Triadic-OCD: Asynchronous Online Change Detection with Provable Robustness, Optimality, and Convergence
This work addresses the need for robust and efficient change detection in applications like security in smart grids and intrusion detection, offering a novel asynchronous distributed approach to mitigate practical limitations.
The paper tackles the problem of online change detection (OCD) in data streams, where prior methods assume precise system parameters, which is often impractical. It proposes a triadic-OCD framework that achieves provable robustness, optimality, and convergence, with extensive experiments demonstrating its effectiveness.

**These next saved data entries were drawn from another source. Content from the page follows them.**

/-- R70: two commands that differ only in ignored fields, issued or running in states that differ only
in ignored fields latched or recorded earlier, answer states that differ only in those. -/
def Obligations.IgnoredFieldsHaveNoEffect : Prop :=
  ∀ (i j : Instr) (s s' t : State),
    clearIgnored (encode i) = clearIgnored (encode j) →
    s.clearIgnored = s'.clearIgnored →
    (s.status.busy = true → s.opl = i.op) →
    exec i s = .next t →
    ∃ t', exec j s' = .next t' ∧ t.clearIgnored = t'.clearIgnored

/-! ## Reset and the host window -/

/-- 10_state.md section 9: after reset every host register reads 0 and every internal register is 0 (the
mode that stands beside a deasserted conv_req is the model's choice, log entry 5, and is not stated). -/
def Obligations.ResetValues : Prop :=
  let r := State.reset
  (∀ off : Byte, windowRead r off = 0#32) ∧
  r.status.busy = false ∧ r.status.done = false ∧ r.status.calValid = false ∧
  r.status.b5Valid = false ∧ r.status.reject = false ∧
  (∀ i : Fin 11, r.cal[i] = 0#16) ∧
  r.opl = 0 ∧ r.bl = 0 ∧ r.hl = 0 ∧ r.phase = .idle ∧ r.xact = .none ∧ r.stage = 0 ∧ r.idx = 0 ∧
  r.dhi = 0 ∧ r.dlo = 0 ∧ r.ra = 0 ∧ r.ia = 0 ∧ r.tb = 0 ∧ r.rawl = 0 ∧
  r.ffail = false ∧ r.ffs = 0 ∧ r.ffp = .idle ∧ r.ffx = .none ∧
  r.conv.valid = false ∧ r.busReq = none

/-- 70_reset_and_hazards.md section 1: in any state the reset input gives every register its reset value
in one step, records the event RESET and nothing else, and the block then waits for a command. That the
history before it is kept is log entry 16, and that the sequencer's turn in the waiting block is a step
that changes nothing is the model's choice (log entry 10). -/
def Obligations.ResetStep : Prop :=
  ∀ (s : State) (ms : List Move), s.moves = .rst :: ms →
    ∃ t, step s = .next t ∧
      t.events = s.events ++ [.reset] ∧
      (∀ off : Byte, windowRead t off = 0#32) ∧
      t.opl = 0 ∧ t.bl = 0 ∧ t.hl = 0 ∧ t.phase = .idle ∧ t.xact = .none ∧ t.stage = 0 ∧ t.idx = 0 ∧
      t.dhi = 0 ∧ t.dlo = 0 ∧ t.ra = 0 ∧ t.ia = 0 ∧ t.tb = 0 ∧ t.rawl = 0 ∧
      t.ffail = false ∧ t.ffs = 0 ∧ t.ffp = .idle ∧ t.ffx = .none ∧
      t.conv.valid = false ∧ t.busReq = none ∧
      t.status.busy = false ∧ t.status.done = false ∧ t.status.calValid = false ∧
      t.status.b5Valid = false ∧
      step { t with moves := [.sequencer] } = .next { t with moves := [] }

/-- 70_reset_and_hazards.md section 1: a reset drops the running command. However the controller, the
timer and the sequencer are scheduled afterwards, no answer is taken and no primitive is issued. What the
reset step keeps and that a move with nothing to answer changes nothing are the model's (log entries 16
and 10), as is the mode of the deasserted conv_req in its reset state (log entry 5). -/
def Obligations.ResetDropsTheCommand : Prop :=
  ∀ (s : State) (ms : List Move),
    (∀ m ∈ ms, m = .sequencer ∨ m = .timerAnswer ∨ ∃ b, m = .busAnswer b) →
    core.run (ms.length + 1) { s with moves := .rst :: ms } =
      .next { State.reset with
        cfg := s.cfg, events := s.events ++ [.reset], hostReads := s.hostReads, moves := [] }

/-- 10_state.md sections 1 to 5, 20_memory.md section 2: what a host read returns at every aligned
offset, bit field by bit field, in any state, and that it changes nothing of the block. That the words
returned are kept in a list is the model's choice (log entry 18). -/
def Obligations.HostReadReturns : Prop :=
  ∀ (s : State) (off : Byte) (ms : List Move), off.toNat % 4 = 0 → s.moves = .hostRead off 4 :: ms →
    ∃ v : Word,
      step s = .next { s with moves := ms, hostReads := s.hostReads ++ [(off, v)] } ∧
      (off = 0x00#8 → v = 0) ∧
      (off = 0x04#8 →
        v.getLsbD 0 = s.status.busy ∧ v.getLsbD 1 = s.status.done ∧
        v.getLsbD 2 = s.status.calValid ∧ v.getLsbD 3 = s.status.b5Valid ∧
        v.getLsbD 4 = s.status.reject ∧ v.extractLsb' 5 2 = s.status.failXact.code ∧
        v.getLsbD 7 = false ∧ v.extractLsb' 8 4 = s.status.err.code ∧
        v.extractLsb' 12 4 = s.phase.code ∧ v.extractLsb' 16 8 = s.status.busStatus ∧
        v.extractLsb' 24 4 = s.status.lastOp ∧ v.extractLsb' 28 4 = s.status.failPhase.code) ∧
      (off = 0x08#8 →
        v.extractLsb' 0 11 = s.calstat.readFail ∧ v.extractLsb' 11 5 = 0 ∧
        v.extractLsb' 16 11 = s.calstat.badValue ∧ v.extractLsb' 27 5 = 0) ∧
      (off = 0x0C#8 → v.toNat = s.result.toNat) ∧
      (off = 0x10#8 → v.toInt = s.temp.toInt) ∧
      (off = 0x14#8 → v = s.press) ∧
      (off = 0x18#8 → v = s.b5) ∧
      (off = 0x1C#8 → v = 0) ∧
      (∀ i : Fin 11, off.toNat = 0x20 + 4 * i.val → v.toNat = s.cal[i].toNat) ∧
      (0x4C ≤ off.toNat → v = 0)

/-- R48: exactly the accesses of 4 bytes at an aligned offset have a step. -/
def Obligations.OnlyWordAccessesHaveAStep : Prop :=
  ∀ (s : State) (off : Byte) (n : Nat) (v : Word),
    ((n ≠ 4 ∨ off.toNat % 4 ≠ 0) →
      step { s with moves := [.hostRead off n] } = .refused .hostAccess ∧
      step { s with moves := [.hostWrite off n v] } = .refused .hostAccess) ∧
    ((n = 4 ∧ off.toNat % 4 = 0) →
      (∃ t, step { s with moves := [.hostRead off n] } = .next t) ∧
      (∃ t, step { s with moves := [.hostWrite off n v] } = .next t))

/-- R50: a write to any register but CMD, or to a reserved offset, has no effect. -/
def Obligations.OtherWritesAreIgnored : Prop :=
  ∀ (s : State) (off : Byte) (v : Word) (ms : List Move),
    off.toNat % 4 = 0 → off ≠ 0x00#8 → s.moves = .hostWrite off 4 v :: ms →
    step s = .next { s with moves := ms }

The primary goal of online change detection (OCD) is to promptly identify changes in the data stream. OCD problem find a wide variety of applications in diverse areas, e.g., security detection in smart grids and intrusion detection in communication networks. Prior research usually assumes precise knowledge of the system parameters. Nevertheless, this presumption often proves unattainable in practical scenarios due to factors such as estimation errors, system updates, etc. This paper aims to take the first attempt to develop a triadic-OCD framework with certifiable robustness, provable optimality, and guaranteed convergence. In addition, the proposed triadic-OCD algorithm can be realized in a fully asynchronous distributed manner, easing the necessity of transmitting the data to a single server. This asynchronous mechanism could also mitigate the straggler issue that faced by traditional synchronous algorithm. Moreover, the non-asymptotic convergence property of Triadic-OCD is theoretically analyzed, and its iteration complexity to achieve an $ε$-optimal point is derived. Extensive experiments have been conducted to elucidate the effectiveness of the proposed method.